## Task instructions
Which lines in the data below contain the word "alone"? Return each of them.

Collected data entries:
┌────────

-- ==== Sys2Proof/Tests/Slice0.lean ====
section
/-! SUPPORT. Tests: well-formedness, words written out from the encoding tables, one step of each operation against
the vectors of 95_test_vectors.md, and for every statement with hypotheses a state that meets them. -/

namespace Sys2Proof.Tests

open Sys2Proof Sys2Proof.Machine

/-! ## Well-formedness (WellFormed.lean) -/

/-- R72: a data transaction of no byte is ill formed. -/
theorem test_wf_refuses_empty_data : Instr.wf (.sendData []) = false := by decide

/-- R21: one byte more than `BI` counts is ill formed. -/
theorem test_wf_refuses_long_data : Instr.wf (.sendData (List.replicate (2 ^ 18) 0)) = false := by
  rw [Instr.wf, List.length_replicate]; decide

theorem test_wf_accepts_one_byte : Instr.wf (.sendData [0x05]) = true := by decide

theorem test_wf_accepts_longest_data : Instr.wf (.sendData (List.replicate (2 ^ 18 - 1) 0)) = true := by
  rw [Instr.wf, List.length_replicate]; decide

/-! ## Words written out from 30_encoding.md R74 and R82 -/

theorem test_word_swreset : decodeTableWord 8 0b00000001 = some .swreset := by decide
theorem test_word_slpout : decodeTableWord 8 0b00010001 = some .slpout := by decide
theorem test_word_noron : decodeTableWord 8 0b00010011 = some .noron := by decide
theorem test_word_invoff : decodeTableWord 8 0b00100000 = some .invoff := by decide
theorem test_word_dispon : decodeTableWord 8 0b00101001 = some .dispon := by decide
theorem test_word_caset : decodeTableWord 8 0b00101010 = some .caset := by decide
theorem test_word_raset : decodeTableWord 8 0b00101011 = some .raset := by decide
theorem test_word_ramwr : decodeTableWord 8 0b00101100 = some .ramwr := by decide
theorem test_word_madctl : decodeTableWord 8 0b00110110 = some .madctl := by decide
theorem test_word_colmod : decodeTableWord 8 0b00111010 = some .colmod := by decide
theorem test_word_frmctr1 : decodeTableWord 8 0b10110001 = some .frmctr1 := by decide
theorem test_word_frmctr2 : decodeTableWord 8 0b10110010 = some .frmctr2 := by decide
theorem test_word_frmctr3 : decodeTableWord 8 0b10110011 = some .frmctr3 := by decide
theorem test_word_invctr : decodeTableWord 8 0b10110100 = some .invctr := by decide
theorem test_word_pwctr1 : decodeTableWord 8 0b11000000 = some .pwctr1 := by decide
theorem test_word_pwctr2 : decodeTableWord 8 0b11000001 = some .pwctr2 := by decide
theorem test_word_pwctr3 : decodeTableWord 8 0b11000010 = some .pwctr3 := by decide
theorem test_word_pwctr4 : decodeTableWord 8 0b11000011 = some .pwctr4 := by decide
theorem test_word_pwctr5 : decodeTableWord 8 0b11000100 = some .pwctr5 := by decide
theorem test_word_vmctr1 : decodeTableWord 8 0b11000101 = some .vmctr1 := by decide
theorem test_word_init : decodeTableWord 4 0b0001 = some .init := by decide
theorem test_word_present : decodeTableWord 4 0b0010 = some .present := by decide
theorem test_word_present_byte : decodeTableWord 8 0b00000010 = some .present := by decide

/-- The operand bytes in the model's layout (log 12). -/
theorem test_bytes_sendCommand : decode .req [0x0C, 0x2C] = .ok (.sendCommand 0x2C) [] := by decide
theorem test_bytes_sendData :
    decode .req [0x0D, 0x00, 0x00, 0x02, 0x01, 0x2C, 0x2D, 0xFF] = .ok (.sendData [0x01, 0x2C, 0x2D]) [0xFF] := by
  decide
theorem test_bytes_setWindow :
    decode .req [0x0E, 0x0A, 0x14, 0x7F, 0x9F] = .ok (.setWindow 10 20 127 159) [] := by decide
theorem test_bytes_swapBytes :
    decode .req [0x0F, 0x00, 0x01, 0x02, 0x03] = .ok (.swapBytes .tx .fb 0x10203) [] := by decide

/-- R83: every unassigned code is refused, by the request port and by the decoder. -/
theorem test_reserved_codes :
    ∀ c : BitVec 4, c ≠ 0x1 → c ≠ 0x2 → decodeRequest c = none := by decide
theorem test_reserved_code_byte : decode .req [0x07] = .error (.reservedCode 0x07) := by decide

/-- R84: a byte outside the opcode map. -/
theorem test_reserved_opcode : decode .wire [0x21] = .error (.reservedOpcode 0x21) := by decide

/-- R74: the map has no two rows for one byte. -/
theorem test_opcodes_distinct : wireTable.Pairwise fun p q => p.1 ≠ q.1 := by decide

/-! ## Configurations (95_test_vectors.md A1, B7) -/

/-- TP1 with the given size, rotation, colour order and offsets. -/
def tp1 (w h rotation : Nat) (order : ColorOrder) (ox oy : Byte) : Cfg :=
  { Config.resetCfg with
    w := w, h := h, rotation := rotation, colorOrder := order, offsetX := ox, offsetY := oy }

/-- A1, every rotation with BGR. -/
theorem test_A1_bgr :
    [0, 90, 180, 270, 45].map (fun r => (tp1 2 2 r .bgr 0 0).madctlVal) = [0xC8, 0x68, 0x08, 0xA8, 0xC8] := by
  decide

/-- A1, every rotation with RGB. -/
theorem test_A1_rgb :
    [0, 90, 180, 270, 360].map (fun r => (tp1 2 2 r .rgb 0 0).madctlVal) = [0xC0, 0x60, 0x00, 0xA0, 0xC0] := by
  decide

/-- B7, row 3. -/
theorem test_B7_rotated :
    (tp1 128 160 270 .rgb 2 3).lw = 160 ∧ (tp1 128 160 270 .rgb 2 3).lh = 128 ∧
    (tp1 128 160 270 .rgb 2 3).oxEff = 3 ∧ (tp1 128 160 270 .rgb 2 3).oyEff = 2 ∧
    (tp1 128 160 270 .rgb 2 3).nbytes = 40960 := by decide

/-- B7, rows 5 to 8: where the window reaches 255 and where it passes it. -/
theorem test_B7_cfg_ok :
    (tp1 256 256 0 .rgb 0 0).ok = true ∧ (tp1 256 256 0 .rgb 1 0).ok = false ∧
    (tp1 240 100 90 .rgb 20 0).ok = false ∧ (tp1 240 100 0 .rgb 15 0).ok = true := by decide

/-! ## States -/

/-- A new 2 x 2 instance with TP1. -/
def fresh : State := State.construct Config.resetCfg

/-- A ready 2 x 2 instance whose `FB` and `TX` hold the given bytes. -/
def ready (fb tx : List Byte) : State :=
  { fresh with ctrl := .ready, fb := Memory.writeBytes [] 0 fb, tx := Memory.writeBytes [] 0 tx }

/-- Black, as after INIT (B5.4). -/
def black : State := ready (List.replicate 8 0) (List.replicate 8 0)

/-- A ready instance of another configuration whose `FB` is black. -/
def readyOf (c : Cfg) : State :=
  { State.construct c with ctrl := .ready, fb := Memory.writeBytes [] 0 (List.replicate c.nbytes 0) }

/-- The state an outcome leaves; the given one where it leaves none. -/
def after (s : State) : Host.Outcome State Fault Refusal → State
  | .next t => t
  | .fault _ => s
  | .refused _ => s

/-- One operation run alone. -/
def run (i : Instr) (s : State) : State := after s (exec i s)

/-- The black instance directly after the full-screen window. -/
def windowed : State := run (.setWindow 0 0 1 1) black

/-- The instance directly after the CASET and the RASET of the bounds that a SET_WINDOW left in `x`. -/
def bounded (s : State) : State := run .raset (run .caset s)

/-! ## Reset (R36) -/

theorem test_reset_memory_wf : State.reset.fb.wf ∧ State.reset.tx.wf := by decide
theorem test_reset_values :
    State.reset.ctrl = .uninitialized ∧ State.reset.fatal = false ∧ State.reset.err.code = 0 ∧
    State.reset.tr = [] ∧ State.reset.cs = 1 ∧ State.reset.rst = .deasserted := by decide

/-! ## B1. CommandChannel -/

theorem test_B1_1 : (run (.sendCommand 0x2C) fresh).tr = [.cs 0, .dc 0, .byte 0x2C, .cs 1] := by decide
theorem test_B1_3 :
    (run (.sendData [0x00, 0x02, 0x00, 0x81]) fresh).tr =
      [.cs 0, .dc 1, .byte 0x00, .byte 0x02, .byte 0x00, .byte 0x81, .cs 1] := by decide
theorem test_B1_5 : exec (.sendData []) fresh = .refused .emptyData := rfl
theorem test_B1_7 :
    (run (.sendCommand 0x11) { fresh with bus := some ⟨0, 1⟩ }).tr = [.cs 0, .dc 0, .byte 0x11] := by decide
theorem test_B1_8 :
    (run (.sendData [0x01, 0x2C, 0x2D]) { fresh with bus := some ⟨0, 2⟩ }).tr =
      [.cs 0, .dc 1, .byte 0x01, .byte 0x2C] := by decide

/-! ## B2. AddressWindow -/

/-- B2.3. -/
theorem test_B2_3 :
    (run (.setWindow 0 0 159 127) (State.construct (tp1 128 160 90 .rgb 2 1))).tr =
      cmdEvents 0x2A ++ datEvents [0x00, 0x01, 0x00, 0xA0] ++ cmdEvents 0x2B ++
        datEvents [0x00, 0x02, 0x00, 0x81] ++ cmdEvents 0x2C := by decide

/-- B2.11: 9-bit sums, no wrap, nothing emitted. -/
theorem test_B2_11 :
    (run (.setWindow 255 255 255 255) (State.construct (tp1 1 1 0 .rgb 255 255))).x.wx0 = 510 ∧
    (run (.setWindow 255 255 255 255) (State.construct (tp1 1 1 0 .rgb 255 255))).err.code = 3 ∧
    (run (.setWindow 255 255 255 255) (State.construct (tp1 1 1 0 .rgb 255 255))).tr = [] := by decide

/-- R119: unordered bounds are sent as computed, and the burst that follows is refused. -/
theorem test_unordered_window :
    (run (.setWindow 5 0 2 0) fresh).tr =
      cmdEvents 0x2A ++ datEvents [0x00, 0x05, 0x00, 0x02] ++ cmdEvents 0x2B ++
        datEvents [0x00, 0x00, 0x00, 0x00] ++ cmdEvents 0x2C ∧
    exec .ramwr (run (.setWindow 5 0 2 0) black) = .refused .unorderedWindow ∧
    exec (.sendData [0x00]) (run (.setWindow 0 5 0 2) black) = .refused .unorderedWindow :=
  ⟨by decide, rfl, rfl⟩

/-- After the next window, and for data that is no burst, there is nothing to refuse. -/
theorem test_after_unordered_window :
    (run (.setWindow 0 0 1 1) (run (.setWindow 5 0 2 0) black)).unordered = false ∧
    (run .present (run (.setWindow 5 0 2 0) black)).unordered = false ∧
    (run (.sendCommand 0x36) (run (.setWindow 5 0 2 0) black)).inBurst = false := by decide

/-- R187: RAMWR with no window, after the RAMWR of SET_WINDOW, and after a burst. -/
theorem test_ramwr_without_window :
    exec .ramwr black = .refused .noWindow ∧ exec .ramwr windowed = .refused .noWindow ∧
    exec .ramwr (run .present black) = .refused .noWindow := ⟨rfl, rfl, rfl⟩

/-- R101: data after a RAMWR with no window before it, and a second burst of the window's length. -/
theorem test_data_runs :
    (run (.sendData [0xF8, 0x00, 0x01]) (run (.sendCommand 0x2C) fresh)).tr =
      cmdEvents 0x2C ++ datEvents [0xF8, 0x00, 0x01] ∧
    (run (.sendData (List.replicate 8 0xAA)) (run (.sendCommand 0x2C) (run .present black))).bi = 8 ∧
    (run (.sendData (List.replicate 8 0xAA)) (run (.sendCommand 0x2C) (run .present black))).dc = 1 := by decide

/-- R247: a burst of another length than its window's, and data after the window's burst has gone out. -/
theorem test_burst_length :
    exec .ramwr (bounded (run (.setWindow 0 0 1 0) black)) = .refused .burstLength ∧
    exec (.sendData [0, 0]) (run (.setWindow 0 0 1 0) black) = .refused .burstLength ∧
    exec (.sendData [0]) (run .present black) = .refused .burstLength := ⟨rfl, rfl, rfl⟩

/-- A burst of a smaller window, whole (R31: columns 0 to 1 of row 0) and in chunks, and the next data refused. -/
theorem test_burst_of_small_window :
    (run (.sendData [0xF8, 0, 0xF8, 0]) (run (.setWindow 0 0 1 0) black)).bi = 4 ∧
    (run (.sendData [0xF8, 0]) (run (.sendData [0, 0]) (run (.setWindow 0 0 1 0)
      { black with cfg := { Config.resetCfg with burstChunk := 2 } }))).burstFits 1 = false := by decide

/-! ## B3. Transcoder -/

/-- B3.1 with `TX` as the destination. -/
theorem test_B3_1 :
    (run (.swapBytes .tx .fb 4)
      (ready [0x00, 0xF8, 0x34, 0x12] [0xAA, 0xBB, 0xCC, 0xDD])).tx.readBytes 0 4 =
      some [0xF8, 0x00, 0x12, 0x34] := by decide

/-- B3.4: an odd length leaves the last byte alone. -/
theorem test_B3_4 :
    (run (.swapBytes .fb .tx 3) (ready [0xAA, 0xBB, 0xCC] [0x01, 0x02])).fb.readBytes 0 3 =
      some [0x02, 0x01, 0xCC] := by decide

/-- B3.9. -/
theorem test_B3_9 : (run (.swapBytes .tx .tx 4) fresh).err.code = 6 := by decide

/-! ## B4. FrameBuffer -/

set_option maxRecDepth 20000

/-- The bytes of `FB` of a new instance of this size after `fill(0)` and a drawing. -/
def drawn (w h : Nat) (d : Draw) : Option (List Byte) :=
  (draw d (draw (.fill 0) (State.construct (tp1 w h 0 .rgb 0 0)))).fb.readBytes 0 (2 * (w * h))

theorem test_B4_2 : drawn 2 2 (.fill 0xF800) = some [0x00, 0xF8, 0x00, 0xF8, 0x00, 0xF8, 0x00, 0xF8] := by decide
theorem test_B4_4 : drawn 3 2 (.pixel 3 0 0x1234) = some (List.replicate 12 0) := by decide
theorem test_B4_6 : drawn 4 1 (.hline 2 0 5 0xFFFF) = some [0, 0, 0, 0, 0xFF, 0xFF, 0xFF, 0xFF] := by decide
theorem test_B4_8 : drawn 1 3 (.vline 0 (-1) 3 0x00FF) = some [0xFF, 0, 0xFF, 0, 0, 0] := by decide
theorem test_B4_9 :
    drawn 4 2 (.line 0 0 3 1 0x0001) = some [1, 0, 1, 0, 0, 0, 0, 0, 0, 0, 0, 0, 1, 0, 1, 0] := by decide
theorem test_B4_11 :
    drawn 3 3 (.rect 0 0 3 3 0x0001) = some [1, 0, 1, 0, 1, 0, 1, 0, 0, 0, 1, 0, 1, 0, 1, 0, 1, 0] := by decide
theorem test_B4_12 : drawn 2 2 (.fillRect 1 (-1) 5 2 0xF800) = some [0, 0, 0, 0xF8, 0, 0, 0, 0] := by decide
theorem test_B4_15 :
    (after fresh (fbRead 1 0 (draw (.fillRect 1 (-1) 5 2 0xF800) black))).readData = some 0xF800 := by decide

└────────

## Answer to the exercise
/-- One operation run alone. -/
/-- B3.4: an odd length leaves the last byte alone. -/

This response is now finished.